BEGIN EXTRACTED MATERIAL

-- ==== Sys2Proof/Certificates/Slice0/Obligations.lean ====
section
/-! DEFINITION. The statements about the model, for the provers. A statement that names a state and a part says everything that changes; what it does not name stays as it was. -/

open Sys2Proof Sys2Proof.Machine

/-! The transports -/

/-- RESEND, NOP, an undefined OP, a bad CRC and a request cut short (R53, R480, R481): what SPI or I2C is answered with, what is counted, and nothing else. Where the spec leaves a reading open, the one taken is the model's: assumption log, entry 13. -/
def Obligations.BusAnswers : Prop :=
  (∀ (s : State) (r : Reply), s.dev.pathUp .spi = true → s.dev.bus.keptSpi = some r →
    becomes (.resend false) s { s.dev with bus := { s.dev.bus with outSpi := .reply r } }) ∧
  (∀ s : State, s.dev.pathUp .spi = true → s.dev.bus.keptSpi = none →
    becomes (.resend false) s { s.dev with bus := { s.dev.bus with outSpi := .reply { status := 6 } } }) ∧
  (∀ (s : State) (r : Reply), s.dev.pathUp .i2c = true → s.dev.bus.keptI2c = some r →
    becomes (.resend true) s { s.dev with bus := { s.dev.bus with outI2c := .reply r } }) ∧
  (∀ s : State, s.dev.pathUp .spi = true → becomes (.nop false) s { s.dev with bus := { s.dev.bus with outSpi := .reply { status := 0 } } }) ∧
  (∀ s : State, s.dev.pathUp .i2c = true → becomes (.nop true) s { s.dev with bus := { s.dev.bus with outI2c := .reply { status := 0 } } }) ∧
  (∀ s : State, s.dev.pathUp .spi = true → becomes (.undefinedOp false) s { s.dev with bus := { s.dev.bus with outSpi := .reply { status := 3 } } }) ∧
  (∀ s : State, s.dev.pathUp .i2c = true → becomes (.undefinedOp true) s { s.dev with bus := { s.dev.bus with outI2c := .reply { status := 3 } } }) ∧
  (∀ s : State, s.dev.pathUp .spi = true →
    becomes (.badCrcRequest false) s { s.dev.put 0x125000 (min (s.dev.get 0x125000 + 1) (2 ^ 32 - 1)) with bus := { s.dev.bus with outSpi := .badCrc } }) ∧
  (∀ s : State, s.dev.pathUp .i2c = true →
    becomes (.badCrcRequest true) s { s.dev.put 0x125001 (min (s.dev.get 0x125001 + 1) (2 ^ 32 - 1)) with bus := { s.dev.bus with outI2c := .badCrc } }) ∧
  (∀ s : State, s.dev.pathUp .spi = true →
    becomes .spiAborted s { s.dev.put 0x141000 (min (s.dev.get 0x141000 + 1) (2 ^ 32 - 1)) with bus := { s.dev.bus with outSpi := .none } }) ∧
  (∀ s : State, s.dev.pathUp .i2c = true →
    becomes .i2cTimeout s { s.dev.put 0x141001 (min (s.dev.get 0x141001 + 1) (2 ^ 32 - 1)) with bus := { s.dev.bus with outI2c := .none } }) ∧
  (∀ s : State, s.dev.pathUp .i2c = true →
    becomes .i2cShortTransfer s { s.dev.put 0x141001 (min (s.dev.get 0x141001 + 1) (2 ^ 32 - 1)) with bus := { s.dev.bus with outI2c := .none } })

/-- READ and WRITE of SPI (R39, R41, R53): a READ that no code of R41 refuses is answered with status OK and kept for RESEND, a number in the bytes of its type; a WRITE that none refuses, of a sink tag policy,
puts the three policy bits in the object and is answered OK; a WRITE that a code refuses changes the error log and the answer alone, and answers the code listed first. Where the spec leaves a reading open, the one taken is the model's: assumption log, entries 13 and 20. -/
def Obligations.ReadWrite : Prop :=
  (∀ (s : State) (a : Access) (index sub : Nat) (e1 e2 : List Nat) (o : Obj), a.path = .spi → s.dev.pathUp .spi = true → s.dev.objAt (key index (sub % 256)) = some o →
    s.dev.readCodes a o (key index (sub % 256)) = [] → o.ty.isBytes = false →
    ∃ t r, exec (.read a index sub e1 e2) s = .next t ∧ t.pending = s.pending ∧ t.mem = s.mem ∧ t.dev.bus.keptSpi = some r ∧ t.dev.bus.outSpi = .reply r ∧ r.status = 0 ∧ r.data.length = o.ty.bytes) ∧
  (∀ (s : State) (a : Access) (v : Nat) (hits : List (Nat × Nat)) (node : Nat), a.path = .spi → node < 256 → s.dev.stores = [] → s.dev.takesNum a (0x521000 + node) v →
    becomes (.write (numAccess a (0x521000 + node) v) 0x5210 node hits) s
      { s.dev.put (0x521000 + node) (v &&& 7) with bus := { s.dev.bus with keptSpi := some { status := 0 }, outSpi := .reply { status := 0 } } }) ∧
  (∀ (s : State) (a : Access) (index sub c : Nat) (hits : List (Nat × Nat)), a.path = .spi → s.dev.pathUp .spi = true → s.dev.sup.capture = false → s.dev.stores = [] → sub < 256 → index ≠ 0x1200 →
    firstError (s.dev.writeCodes a (key index sub)) = c → c ≠ 0 →
    becomes (.write a index sub hits) s
      { s.dev.logError index sub c 0 0xFF 0 with bus := { s.dev.bus with errNext := s.dev.bus.errNext + 1, keptSpi := some { status := c }, outSpi := .reply { status := c } } })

END EXTRACTED MATERIAL

WORK ORDER:
Please return the lines above exactly, from the first one down to the line with "(∀ s : State, s.dev.pathUp .spi = true → becomes (.undefinedOp", and stop after that line.

ANSWER:
-- ==== Sys2Proof/Certificates/Slice0/Obligations.lean ====
section
/-! DEFINITION. The statements about the model, for the provers. A statement that names a state and a part says everything that changes; what it does not name stays as it was. -/

open Sys2Proof Sys2Proof.Machine

/-! The transports -/

/-- RESEND, NOP, an undefined OP, a bad CRC and a request cut short (R53, R480, R481): what SPI or I2C is answered with, what is counted, and nothing else. Where the spec leaves a reading open, the one taken is the model's: assumption log, entry 13. -/
def Obligations.BusAnswers : Prop :=
  (∀ (s : State) (r : Reply), s.dev.pathUp .spi = true → s.dev.bus.keptSpi = some r →
    becomes (.resend false) s { s.dev with bus := { s.dev.bus with outSpi := .reply r } }) ∧
  (∀ s : State, s.dev.pathUp .spi = true → s.dev.bus.keptSpi = none →
    becomes (.resend false) s { s.dev with bus := { s.dev.bus with outSpi := .reply { status := 6 } } }) ∧
  (∀ (s : State) (r : Reply), s.dev.pathUp .i2c = true → s.dev.bus.keptI2c = some r →
    becomes (.resend true) s { s.dev with bus := { s.dev.bus with outI2c := .reply r } }) ∧
  (∀ s : State, s.dev.pathUp .spi = true → becomes (.nop false) s { s.dev with bus := { s.dev.bus with outSpi := .reply { status := 0 } } }) ∧
  (∀ s : State, s.dev.pathUp .i2c = true → becomes (.nop true) s { s.dev with bus := { s.dev.bus with outI2c := .reply { status := 0 } } }) ∧
  (∀ s : State, s.dev.pathUp .spi = true → becomes (.undefinedOp false) s { s.dev with bus := { s.dev.bus with outSpi := .reply { status := 3 } } }) ∧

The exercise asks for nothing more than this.